» Instructions for the task
The result should be an exact copy of the lines from the one with "(ofFp32 (a l) = .nan → v l = match" through the last line of the data below, both included.

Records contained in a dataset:
/-- ISETP and FSETP of a group that can issue, naming a flag 1 to 7, answer a next state in which each selected lane's
flag holds the comparison's outcome, the pc is past the instruction, and every other flag, every register and the control
state are as they were. FSETP with a NaN operand is true exactly for ne and unordered, and unordered is true exactly of a
NaN operand; -0 and +0 compare equal. ISETP with the comparison unordered, and either with rd no flag 1 to 7, answers the
next state in which the group has trapped ILLEGAL. That rd names the flag, and that the integer comparison unordered is
reserved, is log entry 16. -/
def Obligations.ComparisonsWriteOneFlag : Prop :=
  ∀ (t : GroupRef) (f : RFmt) (c : CmpOp) (sg : Bool) (m : SignMods) (s s1 : State) (i : Issue), issues t f.guard s i s1 →
    let a := fun l => getReg i.grp l f.ra.toNat
    let b := fun l => getReg i.grp l f.rb.toNat
    let x := fun l => ofFp32 (signMod m.absA m.negA (a l))
    let y := fun l => ofFp32 (signMod m.absB m.negB (b l))
    let num := fun (p : W32 → Int) l => match c with
      | .eq => decide (p (a l) = p (b l)) | .ne => decide (p (a l) ≠ p (b l)) | .lt => decide (p (a l) < p (b l))
      | .le => decide (p (a l) ≤ p (b l)) | .gt => decide (p (b l) < p (a l)) | .ge => decide (p (b l) ≤ p (a l))
      | .unordered => false
    (allocated [f.ra, f.rb] i → 1 ≤ f.rd.toNat → f.rd.toNat ≤ 7 → Tab.wf 0 i.grp.flags = true →
      (c ≠ .unordered → flagResult (.isetp t f c sg) t s s1 i f.rd.toNat
        (num (if sg then BitVec.toInt else fun w => (w.toNat : Int)))) ∧
      (∃ r, flagResult (.fsetp t f c m) t s s1 i f.rd.toNat r ∧
        (∀ l, x l = .nan ∨ y l = .nan → r l = (c == .ne || c == .unordered)) ∧
        (∀ l, c = .unordered → (r l = true ↔ x l = .nan ∨ y l = .nan)) ∧
        ∀ l j k e e', x l = .fin j 0 e → y l = .fin k 0 e' → r l = (c == .eq || c == .le || c == .ge))) ∧
    (c = .unordered ∨ f.rd = 0 ∨ 7 < f.rd.toNat →
      ∃ s', exec (.isetp t f c sg) s = .next s' ∧ trapped t 0x20 0 i s1 s') ∧
    (f.rd = 0 ∨ 7 < f.rd.toNat → ∃ s', exec (.fsetp t f c m) s = .next s' ∧ trapped t 0x20 0 i s1 s')

/-- S2R of a group that can issue writes the low 32 bits of the special register it names, each of the eight (log entry
15); VOTE writes, in every selected lane, the mask of the selected lanes whose flag operand holds (ballot) or whether
any, or all 16, hold (log entry 12); SHFL writes the value of ra in the lane rb names, 0 when that lane is not selected,
and a value that depends on the operands alone when rb names no lane (log entry 12). Each answers a next state that
stores only the group and writes only rd. VOTE with flag operand 8, and each with a register outside the allocation,
answers the next state in which the group has trapped ILLEGAL. -/
def Obligations.LaneInstructions : Prop :=
  ∃ o : W32 → W32 → W32, ∀ (t : GroupRef) (f : RFmt) (fl : BitVec 4) (op : VoteOp) (sr : SpecialReg) (s s1 : State) (i : Issue),
    Tab.wf 0 i.grp.regs = true → issues t f.guard s i s1 →
    let holds := fun l => l ∈ i.lanes ∧ guardHolds fl i.grp l = true
    let src := fun l => (getReg i.grp l f.rb.toNat).toNat
    let outside := fun (c : Instr) => ∃ s', exec c s = .next s' ∧ trapped t 0x20 0 i s1 s'
    (allocated [f.rd] i → regResult (.s2r t f sr) t s s1 i f.rd (fun l => match sr with
      | .tid => BitVec.ofNat 32 ((t.gang * hlGroups i.cmd.desc + t.group) * 16 + l)
      | .gang => BitVec.ofNat 32 t.gang
      | .group => BitVec.ofNat 32 t.group
      | .lane => BitVec.ofNat 32 l
      | .ngang => BitVec.ofNat 32 (hlGangs i.cmd.desc)
      | .core => BitVec.ofNat 32 ((0x2000 + 256 * (i.gang.core / 16) + i.gang.core % 16) % 2 ^ 16)
      | .clock => s.herd.cycles.setWidth 32
      | .time => s.tb.time.setWidth 32)) ∧
    (allocated [f.rd] i → fl ≠ 8 → ∃ v : W32, regResult (.vote t f op fl) t s s1 i f.rd (fun _ => v) ∧
      (op = .ballot → ∀ l, l < 32 → (v.getLsbD l = true ↔ holds l)) ∧
      (op = .any → ((∃ l, holds l) → v = 1) ∧ (¬ (∃ l, holds l) → v = 0)) ∧
      (op = .all → ((∀ l, l < 16 → holds l) → v = 1) ∧ (¬ (∀ l, l < 16 → holds l) → v = 0))) ∧
    (allocated [f.rd, f.ra, f.rb] i → regResult (.shfl t f) t s s1 i f.rd (fun l =>
      if 16 ≤ src l then o (getReg i.grp l f.ra.toNat) (getReg i.grp l f.rb.toNat)
      else if src l ∈ i.lanes then getReg i.grp (src l) f.ra.toNat else 0)) ∧
    (fl = 8 → outside (.vote t f op fl)) ∧
    (hlRegs i.desc ≤ f.rd.toNat → outside (.s2r t f sr) ∧ outside (.vote t f op fl) ∧ outside (.shfl t f)) ∧
    (hlRegs i.desc ≤ f.ra.toNat ∨ hlRegs i.desc ≤ f.rb.toNat → outside (.shfl t f))

/-- FADD, FSUB, FMUL, FFMA, FMIN and FMAX of a group that can issue answer a next state that stores only the group, with
the value of one rounding of the exact sum or product in rd of each selected lane, and every other register and flag as
it was; no sign modifier applied. A NaN operand makes FADD, FSUB, FMUL and FFMA write 0x7FC00000. FMIN and FMAX return
the other operand when exactly one is NaN, 0x7FC00000 when both are, and order -0 below +0. -/
def Obligations.Fp32ResultsAndCanonicalNaN : Prop :=
  ∀ (t : GroupRef) (f : RFmt) (s s1 : State) (i : Issue), Tab.wf 0 i.grp.regs = true →
    issues t f.guard s i s1 → allocated [f.rd, f.ra, f.rb, f.rc] i →
    let no : SignMods := { absA := false, negA := false, absB := false, negB := false, absC := false, negC := false }
    let a := fun l => getReg i.grp l f.ra.toNat
    let b := fun l => getReg i.grp l f.rb.toNat
    let c := fun l => getReg i.grp l f.rc.toNat
    let nan := fun x => ofFp32 x = .nan
    (∃ v, regResult (.fadd t f no) t s s1 i f.rd v ∧ (∀ l, v l = fp32Add (ofFp32 (a l)) (ofFp32 (b l))) ∧
      ∀ l, nan (a l) ∨ nan (b l) → v l = 0x7FC00000) ∧
    (∃ v, regResult (.fsub t f no) t s s1 i f.rd v ∧ (∀ l, v l = fp32Add (ofFp32 (a l)) (Val.neg (ofFp32 (b l)))) ∧
      ∀ l, nan (a l) ∨ nan (b l) → v l = 0x7FC00000) ∧
    (∃ v, regResult (.fmul t f no) t s s1 i f.rd v ∧ (∀ l, v l = fp32Mul (ofFp32 (a l)) (ofFp32 (b l))) ∧
      ∀ l, nan (a l) ∨ nan (b l) → v l = 0x7FC00000) ∧
    (∃ v, regResult (.ffma t f no) t s s1 i f.rd v ∧
      (∀ l, v l = fp32Fma (ofFp32 (a l)) (ofFp32 (b l)) (ofFp32 (c l))) ∧
      ∀ l, nan (a l) ∨ nan (b l) ∨ nan (c l) → v l = 0x7FC00000) ∧
    (∃ v, regResult (.fmin t f no) t s s1 i f.rd v ∧ ∀ l,
      (nan (a l) ∧ nan (b l) → v l = 0x7FC00000) ∧ (nan (a l) ∧ ¬ nan (b l) → v l = b l) ∧
      (¬ nan (a l) ∧ nan (b l) → v l = a l) ∧ (a l = 0x80000000 ∧ b l = 0 ∨ a l = 0 ∧ b l = 0x80000000 → v l = 0x80000000)) ∧
    (∃ v, regResult (.fmax t f no) t s s1 i f.rd v ∧ ∀ l,
      (nan (a l) ∧ nan (b l) → v l = 0x7FC00000) ∧ (nan (a l) ∧ ¬ nan (b l) → v l = b l) ∧
      (¬ nan (a l) ∧ nan (b l) → v l = a l) ∧ (a l = 0x80000000 ∧ b l = 0 ∨ a l = 0 ∧ b l = 0x80000000 → v l = 0))

/-- For every exact finite value x whose FP32 result is finite, no finite FP32 number lies nearer to x than the result,
and where another FP32 number of a different value lies as near, the result's last bit is 0. FADD, FSUB, FMUL and FFMA
round once by this rule (Fp32ResultsAndCanonicalNaN says that they apply it to the exact sum or product). -/
def Obligations.Fp32RoundsToNearestEven : Prop :=
  ∀ (neg : Bool) (m : Nat) (e : Int) (y : W32), let x := Val.fin neg m e
    (∃ a b c, ofFp32 (toFp32 x) = .fin a b c) → (∃ a b c, ofFp32 y = .fin a b c) →
    |x.rat - (ofFp32 (toFp32 x)).rat| ≤ |x.rat - (ofFp32 y).rat| ∧
    (|x.rat - (ofFp32 (toFp32 x)).rat| = |x.rat - (ofFp32 y).rat| → (ofFp32 y).rat ≠ (ofFp32 (toFp32 x)).rat →
      (toFp32 x).getLsbD 0 = false)

/-- CVT, RCP, SQRT, RSQ, EX2 and LG2 of a group that can issue answer a next state that stores only the group, with the
result in rd of each selected lane. Zeros, infinities, negative operands and NaN give the results of R128's table, LG2(1)
is +0, and EX2 of a zero is 1. CVT from FP32 writes the canonical NaN of a floating-point format that has one and 0
otherwise; an infinity stays one in FP32, BF16, FP16 and E5M2 without saturation and becomes the largest finite value, or
the end of the integer format, otherwise. -/
def Obligations.ConversionsAndFunctions : Prop :=
  ∀ (t : GroupRef) (f : RFmt) (rnd : Rounding) (s s1 : State) (i : Issue), Tab.wf 0 i.grp.regs = true →
    issues t f.guard s i s1 → allocated [f.rd, f.ra] i →
    let a := fun l => getReg i.grp l f.ra.toNat
    let negative := fun l => ∃ m e, ofFp32 (a l) = .fin true m e ∧ 0 < m
    (∃ v, regResult (.rcp t f) t s s1 i f.rd v ∧ ∀ l, (ofFp32 (a l) = .nan → v l = 0x7FC00000) ∧
      (a l = 0 → v l = 0x7F800000) ∧ (a l = 0x80000000 → v l = 0xFF800000) ∧ (a l = 0x7F800000 → v l = 0) ∧
      (a l = 0xFF800000 → v l = 0x80000000)) ∧
    (∃ v, regResult (.sqrt t f) t s s1 i f.rd v ∧ ∀ l, (ofFp32 (a l) = .nan ∨ negative l ∨ a l = 0xFF800000 → v l = 0x7FC00000) ∧
      (a l = 0 ∨ a l = 0x80000000 ∨ a l = 0x7F800000 → v l = a l)) ∧
    (∃ v, regResult (.rsq t f) t s s1 i f.rd v ∧ ∀ l, (ofFp32 (a l) = .nan ∨ negative l ∨ a l = 0xFF800000 → v l = 0x7FC00000) ∧
      (a l = 0 → v l = 0x7F800000) ∧ (a l = 0x80000000 → v l = 0xFF800000) ∧ (a l = 0x7F800000 → v l = 0)) ∧
    (∃ v, regResult (.ex2 t f) t s s1 i f.rd v ∧ ∀ l, (ofFp32 (a l) = .nan → v l = 0x7FC00000) ∧
      (a l = 0 ∨ a l = 0x80000000 → v l = 0x3F800000) ∧ (a l = 0x7F800000 → v l = 0x7F800000) ∧ (a l = 0xFF800000 → v l = 0)) ∧
    (∃ v, regResult (.lg2 t f) t s s1 i f.rd v ∧ ∀ l, (ofFp32 (a l) = .nan ∨ negative l ∨ a l = 0xFF800000 → v l = 0x7FC00000) ∧
      (a l = 0 ∨ a l = 0x80000000 → v l = 0xFF800000) ∧ (a l = 0x7F800000 → v l = 0x7F800000) ∧ (a l = 0x3F800000 → v l = 0)) ∧
    (∀ dst sat, ∃ v, regResult (.cvt t f .fp32 dst rnd sat) t s s1 i f.rd v ∧ ∀ l,
      (ofFp32 (a l) = .nan → v l = match dst with
        | .fp32 => 0x7FC00000 | .bf16 => 0x7FC0 | .fp16 => 0x7E00 | .e4m3 => 0x7F | .e5m2 => 0x7E | _ => 0) ∧
      (a l = 0x7F800000 → v l = match dst with
        | .fp32 => if sat then 0x7F7FFFFF else 0x7F800000 | .bf16 => if sat then 0x7F7F else 0x7F80
        | .fp16 => if sat then 0x7BFF else 0x7C00 | .e4m3 => 0x7E | .e5m2 => if sat then 0x7B else 0x7C
        | .e2m3 => 0x1F | .e3m2 => 0x1F | .e2m1 => 0x7 | .int8 => 0x7F | .int4 => 0x7 | .int32 => 0x7FFFFFFF))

» Your response
      (ofFp32 (a l) = .nan → v l = match dst with
        | .fp32 => 0x7FC00000 | .bf16 => 0x7FC0 | .fp16 => 0x7E00 | .e4m3 => 0x7F | .e5m2 => 0x7E | _ => 0) ∧
      (a l = 0x7F800000 → v l = match dst with
        | .fp32 => if sat then 0x7F7FFFFF else 0x7F800000 | .bf16 => if sat then 0x7F7F else 0x7F80
        | .fp16 => if sat then 0x7BFF else 0x7C00 | .e4m3 => 0x7E | .e5m2 => if sat then 0x7B else 0x7C
        | .e2m3 => 0x1F | .e3m2 => 0x1F | .e2m1 => 0x7 | .int8 => 0x7F | .int4 => 0x7 | .int32 => 0x7FFFFFFF))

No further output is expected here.